● **WORK INSTRUCTION**
Your reply should hold only the lines from the records below where "illegal" occurs.
○ ○ ○ ○ ○ ○ ○
-- ==== Sys2Proof/Machine/Fetch.lean ====
section
/-! DEFINITION. What the core does next with its channels (spec 20_memory.md R41, R48; 70_reset_and_hazards.md R240): which
command runs, on the state with the command's words removed from CMD, and when the host leaves the core no step. -/

namespace Sys2Proof.Machine

/-- The four things the core can find. -/
inductive Fetched where
  /-- CMD holds no whole command: the core waits (R41, R230). -/
  | wait
  /-- The host has broken duty (a) or (c): the core has no step (R240). -/
  | stuck (why : Fault)
  /-- An illegal CW, now removed from CMD (R210). -/
  | illegal (why : IllegalReason) (s : State)
  /-- A command, its words removed from CMD, or the command already in progress. -/
  | run (i : Instr) (s : State)
deriving DecidableEq, Repr

/-- The next command by the channels alone, in arrival order (R48); a command in progress goes on first (R47). -/
def nextCommand (s : State) : Fetched :=
  match s.inProgress with
  | some i => .run i s
  | none =>
    match decode s.cmd with
    | .incomplete => .wait
    | .illegal why rest => .illegal why (s.setCmd rest)
    | .command i rest => .run i (s.setCmd rest)

/-- What the core does next: the next command, or no step from the moment the host has broken duty (a) or (c): "A model gives
the core no step in that case" (R240, 93_implementation_defined.md I4). -/
def fetch (s : State) : Fetched :=
  match s.host with
  | .keepsDuties => nextCommand s
  | .sentEarly => .stuck .stuckResponseUnread
  | .stopsDraining => .stuck .stuckNotDrained

end Sys2Proof.Machine
end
○ ○ ○ ○ ○ ○ ○
● **ANSWER FOR THE TASK**
  /-- An illegal CW, now removed from CMD (R210). -/
  | illegal (why : IllegalReason) (s : State)
    | .illegal why rest => .illegal why (s.setCmd rest)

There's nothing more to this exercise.